A device such as a printer and projection television, which displays a color image requires a light source with the three colors R (red), G (green) and B (blue).
Recently, as a light source of this type, a wavelength conversion laser (laser oscillator) has been developed which uses laser beams of the 900 nm band, 1 μm band and 1.3 μm band as the fundamental wave laser beams, and converts the fundamental wave laser beams to the second harmonics with half the wavelengths (double frequency) using a nonlinear material (SHG: Second Harmonic Generation).
To extract the laser beams with the desired wavelengths at high efficiency, it is necessary for the SHG to achieve high conversion efficiency from the fundamental wave laser beams to the second harmonic laser beams.
To convert the fundamental wave laser beams to the second harmonic laser beams within the wavelength conversion element, phase matching conditions must be satisfied between the fundamental wave laser beams before the conversion and the second harmonic laser beams after the conversion.
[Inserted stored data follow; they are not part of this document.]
-- ==== Sys2Proof/Tests/Slice0.lean ====
section
/-! SUPPORT. Tests on values that spec/ works out (95_test_vectors.md and the rules' own examples), the smoke test of
WellFormed, and for every statement with hypotheses a witness that meets them. -/

namespace Sys2Proof.Tests

open Sys2Proof Sys2Proof.Machine

/-! ## Helpers -/

/-- The next state of an outcome. -/
def nextOf (o : Host.Outcome State Fault Refusal) : Option State :=
  match o with
  | .next s => some s
  | .fault _ => none
  | .refused _ => none

/-- The reset state in RUN mode. -/
def running : State := { State.reset with coreMode := .run }

/-- RUN mode after a 1 ms tick, the link active: LINK_ENABLE, LINK_RESET, PREV_RESET and LINK_STATUS are 1. -/
def active : State :=
  { running with
    oldPeriod := 1000000, dt := 18446744073709551, recipDt := 18446744073709552232000
    linkEnable := true, linkReset := true, prevReset := true, linkStatus := true, hsState := .active }

/-- RUN mode, enabled and stopped after a failed exchange, LINK_RESET = PREV_RESET = 1. -/
def stopped : State :=
  { running with linkEnable := true, linkReset := true, prevReset := true, hsState := .fault }

/-- A core whose next host event is this one. -/
def withEvent (s : State) (e : HostEvent) : State := { s with host := { s.host with events := [e] } }

/-- A core whose remote end answers this next. -/
def withAnswer (s : State) (a : RemoteAnswer) : State := { s with link := { s.link with answers := [a] } }

/-- An 18-byte answer with this tag and zeros after it. -/
def answer (b0 b1 b2 b3 : Byte) : RemoteAnswer := .complete ([b0, b1, b2, b3] ++ List.replicate 14 0)

/-- TAG_DATA on the wire (V3-11). -/
def dataAnswer : RemoteAnswer := answer 0x61 0x74 0x61 0x64

/-- TAG_ESTOP on the wire (V3-11). -/
def estopAnswer : RemoteAnswer := answer 0x70 0x74 0x73 0x65

/-- The active link with a TAG_DATA answer and a LINK_WRITE to come. -/
def activeNext : State := withEvent (withAnswer active dataAnswer) (.command ⟨0x03000000, 0⟩)

/-! ## WellFormed refuses an ill-formed term of each check -/

theorem test_wf_example : Params.example95.wellFormed = true := by decide
theorem test_wf_refuses_no_axis : ({ Params.example95 with J := 0 } : Params).wellFormed = false := by decide
theorem test_wf_refuses_129_axes : ({ Params.example95 with J := 129 } : Params).axesInRange = false := by decide
theorem test_wf_refuses_257_channels : ({ Params.example95 with K := 257 } : Params).channelsInRange = false := by decide
theorem test_wf_refuses_base_zero : ({ Params.example95 with baseFreqHz := 0 } : Params).baseInRange = false := by decide
theorem test_wf_refuses_base_2_32 : ({ Params.example95 with baseFreqHz := 2 ^ 32 } : Params).baseInRange = false := by
  decide
theorem test_wf_refuses_equal_tags :
    ({ Params.example95 with tagEstop := 0x64617461 } : Params).tagsDiffer = false := by decide
theorem test_wf_refuses_rsv : cmdRsvZero 0x02010000 = false := by decide
theorem test_wf_refuses_opcode : cmdOpcodeDefined 0x07000000 = false := by decide
theorem test_wf_refuses_addr : cmdAddrAllowed 0x03000005 = false := by decide
theorem test_wf_refuses_channel : (Reg.setpoint 1).mapped Params.example95 = false := by decide
theorem test_wf_refuses_axis : (Reg.axis 2 .mode).mapped Params.example95 = false := by decide
theorem test_wf_refuses_address : (AsmReg.address 0x10000).wellFormed Params.example95 = false := by decide
theorem test_wf_refuses_period : asmPeriodWellFormed (2 ^ 31) = false := by decide
theorem test_wf_refuses_line : (AsmLine.enableAxis 2).wellFormed Params.example95 = false := by decide

/-! ## Decoding, words written out from 30_encoding.md R82, R84, R89 (V5-1 to V5-13e) -/

theorem test_decode_nop : decode 0x00000000 5 = .instr .nop := by decide
theorem test_decode_init : decode 0x01000000 0 = .instr .init := by decide
theorem test_decode_cmdgen : decode 0x02000000 (2 ^ 32 + 1000000) = .instr (.cmdgen 1000000) := by decide
theorem test_decode_linkWrite : decode 0x03000000 0 = .instr .linkWrite := by decide
theorem test_decode_linkRead : decode 0x04000000 0 = .instr .linkRead := by decide
theorem test_decode_regWrite :
    decode 0x0500102A 340282366920938463417257747247494332416 =
      .instr (.regWrite 0x102A 340282366920938463417257747247494332416) := by decide
theorem test_decode_regRead : decode 0x06001003 0 = .instr (.regRead 0x1003) := by decide
theorem test_decode_reserved : decode 0xFF000000 0 = .illegal .reservedOpcode := by decide
theorem test_decode_rsv : decode 0x02010000 1000000 = .illegal .nonzeroRsv := by decide
theorem test_decode_stray : decode 0x00000001 0 = .illegal .strayAddr := by decide
theorem test_table_word : decodeTableWord 32 0x0600100D = some (.regRead 0x100D) := by decide
theorem test_encode_bits : (encode (.regWrite 0x1003 7)).1 = 0x05001003 := by decide
theorem test_assemble :
    assemble (.regWrite (.name (.axis 1 .velCmd)) (.fx (-25) 1)) =
      [.regWrite 0x102A 340282366920938463417257747247494332416] := by decide
/-- The least decimal of the FX range has a word of its own; the first one above the range has a free value (log 19). -/
theorem test_asm_fx_range :
    asmOperand (.fx (-2 ^ 63) 0) = fxWord fxMin ∧ asmOperand (.fx (2 ^ 63) 0) = Config.fxBeyondRange (2 ^ 63) 0 :=
  ⟨by decide, by unfold asmOperand fxOperand; exact if_neg (by decide)⟩

theorem test_asm_text : asmText (.regWrite (.name (.axis 0 .scale)) (.fx 1000 0)) = "REG_WRITE AX0.SCALE, fx(1000)" := by
  decide

theorem test_asm_read :
    (["NOP", "REG_WRITE AX1.VEL_CMD, fx(-2.5) ; a comment", "REG_READ 0x100D", "CLRERR", "; nothing", "REG_READ AX2.MODE",
      "REG_WRITE DIN_NOT7,-1", "TICK 1000000", "JUMP 1"].map (assembleText Params.example95)) =
      [some [.nop], some [.regWrite 0x102A 340282366920938463417257747247494332416], some [.regRead 0x100D],
        some [.regWrite 0x0001 0xFFFFFFFF], some [], none, some [.regWrite 0x0507 (BitVec.ofInt 128 (-1))],
        some [.cmdgen 1000000, .linkWrite, .linkRead], none] := by decide

/-! ## Arithmetic (95_test_vectors.md section 6, V2-1, V3-2) -/

theorem test_tdiv : [tdiv 7 2, tdiv (-7) 2, tdiv 7 (-2), tdiv (-7) (-2)] = [3, -3, -3, 3] := by decide
theorem test_saturation :
    [fxNeg fxMin, fxAbs fxMin, fxAdd fxMax 1, fxSub fxMin 1, fxMul fxMin fxMin, fxDiv fxOne 1, fxDiv fxMin (-fxOne)] =
      [fxMax, fxMax, fxMax, fxMin, fxMax, fxMax, fxMax] := by decide
theorem test_truncation :
    [fxMul 1 1, fxMul (-1) fxHalf, fxMul (3 * fxHalf) (-2 * fxOne), fxDiv (-fxOne) (3 * fxOne)] =
      [0, 0, -3 * fxOne, -6148914691236517205] := by decide
theorem test_literals :
    [fxLiteral 1 1000, fxLiteral (-25) 10, fxLiteral 1 10] =
      [18446744073709551, -46116860184273879040, 1844674407370955161] := by decide
theorem test_tick_1ns : (tickSeconds 1, fxDiv fxOne (tickSeconds 1)) = (18446744073, 18446744074419103232027292810) := by
  decide
theorem test_freqWord_ceiling :
    [freqRatio 1000000 9223372036854775808000000, freqRatio 1000000 (-9223372036854775808000000),
      freqRatio 1000000 (-18446744073709551616000)] = [2 ^ 31 - 1, -2 ^ 31, -4294967] := by decide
The phase matching conditions are conditions that correct the phase shift between the fundamental wave laser beams and the second harmonic laser beams between the wavelength conversion element.
As an element that carries out the wavelength conversion while satisfying the phase matching conditions, a quasi phase matching (QPM) wavelength conversion element using a periodic structure is known, for example.
The QPM wavelength conversion element has an optical waveguide formed in a periodically poled lithium niobate (PPLN) which is a nonlinear optical crystal, and inverts its polarization periodically along the waveguide direction.
The following Patent Document 1 proposes, as for a planar waveguide-type wavelength conversion element that has a flat nonlinear optical material and propagates the fundamental waves of laser beams in a plurality of laser oscillation modes in the direction perpendicular to a flat main surface perpendicular to the optical axis to perform the wavelength conversion of the fundamental waves, a wavelength conversion element and a wavelength conversion laser wherein the nonlinear optical material has non-polarization inversion regions and polarization inversion regions formed therein by varying their polarization inversion periods in such a manner that the nonlinear optical material has a phase matching bandwidth including the phase matching conditions of at least two laser oscillation modes among the plurality of laser oscillation modes.
The wavelength conversion element in the Patent Document 1 modifies the polarization inversion periods of the nonlinear optical material to obtain the phase matching bandwidth including the phase matching conditions of at least two laser oscillation modes. Thus it can carry out the wavelength conversion of the fundamental wavelengths for at least two laser oscillation modes.